Task prompt = Starting with the first line and ending with the one that holds "theorem SMap.read_append (d", retype the entries exactly.
--- Records for the task Enclosed Below ---
-- ==== Sys2Proof/Laws/Maps.lean ====
section
/-!
SUPPORT. Laws of sparse tables: what a write, a splice and a clear leave at each key, and that they keep the canonical form. None
of the reading laws asks for the canonical form.
-/
namespace Sys2Proof.Machine

variable {β : Type}

@[simp] theorem SMap.read_nil (d : β) (k : Nat) : SMap.read d [] k = d := rfl

theorem SMap.read_cons (d : β) (p : Nat × β) (m : SMap β) (k : Nat) :
    SMap.read d (p :: m) k = if p.1 = k then p.2 else SMap.read d m k := by
  unfold SMap.read
  by_cases h : p.1 = k <;> simp [h]

theorem SMap.read_append (d : β) (m n : SMap β) (k : Nat) (h : ∀ p ∈ m, p.1 ≠ k) : SMap.read d (m ++ n) k = SMap.read d n k := by
  induction m with
  | nil => rfl
  | cons p m ih =>
    have hp := h p (by simp)
    simp only [List.cons_append, SMap.read_cons, hp, if_false]
    exact ih (fun q hq => h q (by simp [hq]))

/-- A table whose keys all miss `k` reads as unlisted there. -/
theorem SMap.read_absent (d : β) (m : SMap β) (k : Nat) (h : ∀ p ∈ m, p.1 ≠ k) : SMap.read d m k = d := by
  simpa using SMap.read_append d m [] k h

/-- Dropping entries of other keys does not change what is read. -/
theorem SMap.read_filter (d : β) (m : SMap β) (k : Nat) (f : Nat × β → Bool) (h : ∀ p, p.1 = k → f p = true) :
    SMap.read d (m.filter f) k = SMap.read d m k := by
  induction m with
  | nil => rfl
  | cons p m ih =>
    by_cases hf : f p = true
    · simp only [List.filter_cons, hf, if_true, SMap.read_cons, ih]
    · have hp : p.1 ≠ k := fun e => hf (h p e)
      simp only [List.filter_cons, hf, SMap.read_cons, hp, if_false]
      simpa using ih

/-- Reading past an append whose first part holds every entry of the key. -/
theorem SMap.read_append_left (d : β) (m n : SMap β) (k : Nat) (h : ∀ p ∈ n, p.1 ≠ k) : SMap.read d (m ++ n) k = SMap.read d m k := by
  induction m with
  | nil => simpa using SMap.read_absent d n k h
  | cons p m ih => simp only [List.cons_append, SMap.read_cons, ih]

/-- A splice leaves the keys outside its range alone. -/
theorem SMap.read_splice_out (d : β) (m mid : SMap β) (lo hi k : Nat) (hm : ∀ p ∈ mid, lo ≤ p.1 ∧ p.1 < hi) (hk : k < lo ∨ hi ≤ k)
    (hlh : lo ≤ hi) : SMap.read d (m.splice lo hi mid) k = SMap.read d m k := by
  unfold SMap.splice
  have hmid : ∀ p ∈ mid, p.1 ≠ k := fun p hp => by have := hm p hp; omega
  rcases hk with hk | hk
  · have h3 : ∀ p ∈ m.filter (fun p => decide (hi ≤ p.1)), p.1 ≠ k := by
      intro p hp
      simp only [List.mem_filter, decide_eq_true_eq] at hp
      omega
    rw [SMap.read_append_left d _ _ k h3, SMap.read_append_left d _ _ k hmid]
    exact SMap.read_filter d m k _ (fun p hp => by simp; omega)
  · have h1 : ∀ p ∈ m.filter (fun p => decide (p.1 < lo)), p.1 ≠ k := by
      intro p hp
      simp only [List.mem_filter, decide_eq_true_eq] at hp
      omega
    rw [List.append_assoc, SMap.read_append d _ _ k h1, SMap.read_append d _ _ k hmid]
    exact SMap.read_filter d m k _ (fun p hp => by simp; omega)

/-- A splice reads as its new part inside its range. -/
theorem SMap.read_splice_in (d : β) (m mid : SMap β) (lo hi k : Nat) (hlo : lo ≤ k) (hhi : k < hi) :
    SMap.read d (m.splice lo hi mid) k = SMap.read d mid k := by
  unfold SMap.splice
  have h1 : ∀ p ∈ m.filter (fun p => decide (p.1 < lo)), p.1 ≠ k := by
    intro p hp
    simp only [List.mem_filter, decide_eq_true_eq] at hp
    omega
  have h3 : ∀ p ∈ m.filter (fun p => decide (hi ≤ p.1)), p.1 ≠ k := by
    intro p hp
    simp only [List.mem_filter, decide_eq_true_eq] at hp
    omega
  rw [SMap.read_append_left d _ _ k h3, SMap.read_append d _ _ k h1]

/-- A write reads back. -/
@[simp] theorem SMap.read_write_self [DecidableEq β] (d : β) (m : SMap β) (k : Nat) (v : β) : SMap.read d (SMap.write d m k v) k = v := by
  unfold SMap.write
  rw [SMap.read_splice_in d m _ k (k + 1) k (Nat.le_refl k) (Nat.lt_succ_self k)]
  by_cases h : v = d <;> simp [h, SMap.read_cons]

/-- A write leaves every other key alone. -/
theorem SMap.read_write_ne [DecidableEq β] (d e : β) (m : SMap β) (k j : Nat) (v : β) (h : j ≠ k) :
    SMap.read e (SMap.write d m k v) j = SMap.read e m j := by
  unfold SMap.write
  refine SMap.read_splice_out e m _ k (k + 1) j ?_ (by omega) (by omega)
  intro p hp
  by_cases hv : v = d
  · simp [hv] at hp
  · simp [hv] at hp
    subst hp
    simp

/-- What a write leaves at any key. -/
theorem SMap.read_write [DecidableEq β] (d : β) (m : SMap β) (k j : Nat) (v : β) :
    SMap.read d (SMap.write d m k v) j = if j = k then v else SMap.read d m j := by
  by_cases h : j = k
  · subst h; simp
  · simp [h, SMap.read_write_ne d d m k j v h]

/-- A cleared range reads as unlisted; the rest is untouched. -/
theorem SMap.read_clear (d : β) (m : SMap β) (lo hi k : Nat) (h : lo ≤ hi) :
    SMap.read d (SMap.clear m lo hi) k = if lo ≤ k ∧ k < hi then d else SMap.read d m k := by
  unfold SMap.clear
  by_cases hk : lo ≤ k ∧ k < hi
  · rw [SMap.read_splice_in d m [] lo hi k hk.1 hk.2]; simp [hk]
  · rw [SMap.read_splice_out d m [] lo hi k (by simp) (by omega) h]; simp [hk]

/-! ### The canonical form -/

/-- The canonical form of an append whose parts lie apart. -/
theorem SMap.wfFrom_append [DecidableEq β] (d : Nat → β) (m n : SMap β) (lo mid : Nat) (hm : SMap.wfFrom d lo m = true)
    (hn : SMap.wfFrom d mid n = true) (hb : ∀ p ∈ m, p.1 < mid) (hl : lo ≤ mid) : SMap.wfFrom d lo (m ++ n) = true := by
  induction m generalizing lo with
  | nil =>
    simp only [List.nil_append]
    cases n with
    | nil => rfl
    | cons p n =>
      simp only [SMap.wfFrom, Bool.and_eq_true, decide_eq_true_eq] at hn ⊢
      exact ⟨⟨by omega, hn.1.2⟩, hn.2⟩
  | cons p m ih =>
    simp only [List.cons_append, SMap.wfFrom, Bool.and_eq_true, decide_eq_true_eq] at hm ⊢
    have hp := hb p (by simp)
    exact ⟨hm.1, ih (p.1 + 1) hm.2 (fun q hq => hb q (by simp [hq])) hp⟩

/-- Entries of a canonical table lie at or beyond its start. -/
theorem SMap.wfFrom_le [DecidableEq β] (d : Nat → β) (m : SMap β) (lo : Nat) (h : SMap.wfFrom d lo m = true) : ∀ p ∈ m, lo ≤ p.1 := by
  induction m generalizing lo with
  | nil => simp
  | cons q m ih =>
    simp only [SMap.wfFrom, Bool.and_eq_true, decide_eq_true_eq] at h
    intro p hp
    rcases List.mem_cons.1 hp with rfl | hp
    · exact h.1.1
    · have := ih (q.1 + 1) h.2 p hp
      omega

/-- A canonical table is canonical from an earlier start. -/
theorem SMap.wfFrom_mono [DecidableEq β] (d : Nat → β) (m : SMap β) (lo lo' : Nat) (h : SMap.wfFrom d lo m = true) (hl : lo' ≤ lo) :
    SMap.wfFrom d lo' m = true := by
  cases m with
  | nil => rfl
  | cons p m =>
    simp only [SMap.wfFrom, Bool.and_eq_true, decide_eq_true_eq] at h ⊢
    exact ⟨⟨by omega, h.1.2⟩, h.2⟩

/-- Dropping entries keeps the canonical form; from `lo'` on when every kept entry lies there. -/
theorem SMap.wfFrom_filter [DecidableEq β] (d : Nat → β) (m : SMap β) (lo lo' : Nat) (f : Nat × β → Bool)
    (h : SMap.wfFrom d lo m = true) (hf : ∀ p ∈ m, f p = true → lo' ≤ p.1) : SMap.wfFrom d lo' (m.filter f) = true := by
  induction m generalizing lo lo' with
  | nil => rfl
  | cons p m ih =>
    have h' := h
    simp only [SMap.wfFrom, Bool.and_eq_true, decide_eq_true_eq] at h
    by_cases hp : f p = true
    · simp only [List.filter_cons, hp, if_true, SMap.wfFrom, Bool.and_eq_true, decide_eq_true_eq]
      exact ⟨⟨hf p (by simp) hp, h.1.2⟩, ih (p.1 + 1) (p.1 + 1) h.2 (fun q hq _ => SMap.wfFrom_le d m _ h.2 q hq)⟩
    · simp only [List.filter_cons, hp]
      exact ih (p.1 + 1) lo' h.2 (fun q hq => hf q (by simp [hq]))

/-- A splice of a canonical middle keeps the canonical form. -/
theorem SMap.wf_splice [DecidableEq β] (d : Nat → β) (m mid : SMap β) (lo hi : Nat) (h : SMap.wf d m = true)
    (hm : SMap.wfFrom d lo mid = true) (hb : ∀ p ∈ mid, p.1 < hi) (hl : lo ≤ hi) : SMap.wf d (m.splice lo hi mid) = true := by
  unfold SMap.wf SMap.splice at *
  have h3 : SMap.wfFrom d hi (m.filter (fun p => decide (hi ≤ p.1))) = true :=
    SMap.wfFrom_filter d m 0 hi _ h (fun p _ hp => by simpa using hp)
  have h1 : SMap.wfFrom d 0 (m.filter (fun p => decide (p.1 < lo))) = true := SMap.wfFrom_filter d m 0 0 _ h (fun _ _ _ => Nat.zero_le _)
  have h12 : SMap.wfFrom d 0 (m.filter (fun p => decide (p.1 < lo)) ++ mid) = true :=
    SMap.wfFrom_append d _ _ 0 lo h1 hm (fun p hp => by simpa using (List.mem_filter.1 hp).2) (Nat.zero_le _)
  refine SMap.wfFrom_append d _ _ 0 hi h12 h3 ?_ (Nat.zero_le _)
  intro p hp
  rcases List.mem_append.1 hp with hp | hp
  · have : p.1 < lo := by simpa using (List.mem_filter.1 hp).2
    omega
  · exact hb p hp

/-- A write keeps the canonical form. -/
theorem SMap.wf_write [DecidableEq β] (d : Nat → β) (m : SMap β) (k : Nat) (v : β) (h : SMap.wf d m = true) :
    SMap.wf d (SMap.write (d k) m k v) = true := by
  unfold SMap.write
  by_cases hv : v = d k
  · simp only [hv, if_true]
    exact SMap.wf_splice d m [] k (k + 1) h rfl (by simp) (by omega)
  · simp only [hv, if_false]
    exact SMap.wf_splice d m [(k, v)] k (k + 1) h (by simp [SMap.wfFrom, hv]) (by simp) (by omega)

/-- Clearing a range keeps the canonical form. -/
theorem SMap.wf_clear [DecidableEq β] (d : Nat → β) (m : SMap β) (lo hi : Nat) (h : SMap.wf d m = true) (hl : lo ≤ hi) :
    SMap.wf d (SMap.clear m lo hi) = true := SMap.wf_splice d m [] lo hi h rfl (by simp) hl

/-- Entries for consecutive keys are canonical, and lie within them. -/
theorem SMap.wfFrom_ofList [DecidableEq β] (d : β) (k : Nat) (vs : List β) : SMap.wfFrom (fun _ => d) k (SMap.ofList d k vs) = true := by
  induction vs generalizing k with
  | nil => rfl
  | cons v vs ih =>
    unfold SMap.ofList
    by_cases hv : v = d
    · simp only [hv, if_true]
      exact SMap.wfFrom_mono _ _ (k + 1) k (ih (k + 1)) (by omega)
    · simp only [hv, if_false, SMap.wfFrom, Bool.and_eq_true, decide_eq_true_eq]
      exact ⟨⟨Nat.le_refl k, hv⟩, ih (k + 1)⟩

theorem SMap.ofList_bound [DecidableEq β] (d : β) (k : Nat) (vs : List β) : ∀ p ∈ SMap.ofList d k vs, k ≤ p.1 ∧ p.1 < k + vs.length := by
  induction vs generalizing k with
  | nil => simp [SMap.ofList]
  | cons v vs ih =>
    intro p hp
    unfold SMap.ofList at hp
    by_cases hv : v = d
    · simp only [hv, if_true] at hp
      have := ih (k + 1) p hp
      simp only [List.length_cons]
      omega
    · simp only [hv, if_false, List.mem_cons] at hp
      rcases hp with rfl | hp
      · simp
      · have := ih (k + 1) p hp
        simp only [List.length_cons]
        omega

/-- What consecutive entries read as. -/
theorem SMap.read_ofList [DecidableEq β] (d : β) (k j : Nat) (vs : List β) :
    SMap.read d (SMap.ofList d k vs) j = if k ≤ j ∧ j < k + vs.length then vs.getD (j - k) d else d := by
  induction vs generalizing k with
  | nil => simp [SMap.ofList]
  | cons v vs ih =>
    unfold SMap.ofList
    by_cases hj : j = k
    · subst hj
      by_cases hv : v = d
      · rw [if_pos hv, ih, if_neg (by omega), if_pos (by simp)]
        simp [hv]
      · simp [hv, SMap.read_cons]
    · have hs : j - k = (j - (k + 1)) + 1 ∨ j < k := by omega
      by_cases hv : v = d
      · simp only [hv, if_true, ih, List.length_cons]
        rcases hs with hs | hs
        · by_cases hc : k + 1 ≤ j ∧ j < k + 1 + vs.length
          · rw [if_pos hc, if_pos (by omega), hs, List.getD_cons_succ]
          · rw [if_neg hc, if_neg (by omega)]
        · rw [if_neg (by omega), if_neg (by omega)]
      · have hkj : k ≠ j := fun e => hj e.symm
        simp only [hv, if_false, SMap.read_cons, hkj, ih, List.length_cons]
        rcases hs with hs | hs
        · by_cases hc : k + 1 ≤ j ∧ j < k + 1 + vs.length
          · rw [if_pos hc, if_pos (by omega), hs, List.getD_cons_succ]
          · rw [if_neg hc, if_neg (by omega)]
        · rw [if_neg (by omega), if_neg (by omega)]

end Sys2Proof.Machine
end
--- End of Enclosed Records for the task ---
Written response =
-- ==== Sys2Proof/Laws/Maps.lean ====
section
/-!
SUPPORT. Laws of sparse tables: what a write, a splice and a clear leave at each key, and that they keep the canonical form. None
of the reading laws asks for the canonical form.
-/
namespace Sys2Proof.Machine

variable {β : Type}

@[simp] theorem SMap.read_nil (d : β) (k : Nat) : SMap.read d [] k = d := rfl

theorem SMap.read_cons (d : β) (p : Nat × β) (m : SMap β) (k : Nat) :
    SMap.read d (p :: m) k = if p.1 = k then p.2 else SMap.read d m k := by
  unfold SMap.read
  by_cases h : p.1 = k <;> simp [h]

theorem SMap.read_append (d : β) (m n : SMap β) (k : Nat) (h : ∀ p ∈ m, p.1 ≠ k) : SMap.read d (m ++ n) k = SMap.read d n k := by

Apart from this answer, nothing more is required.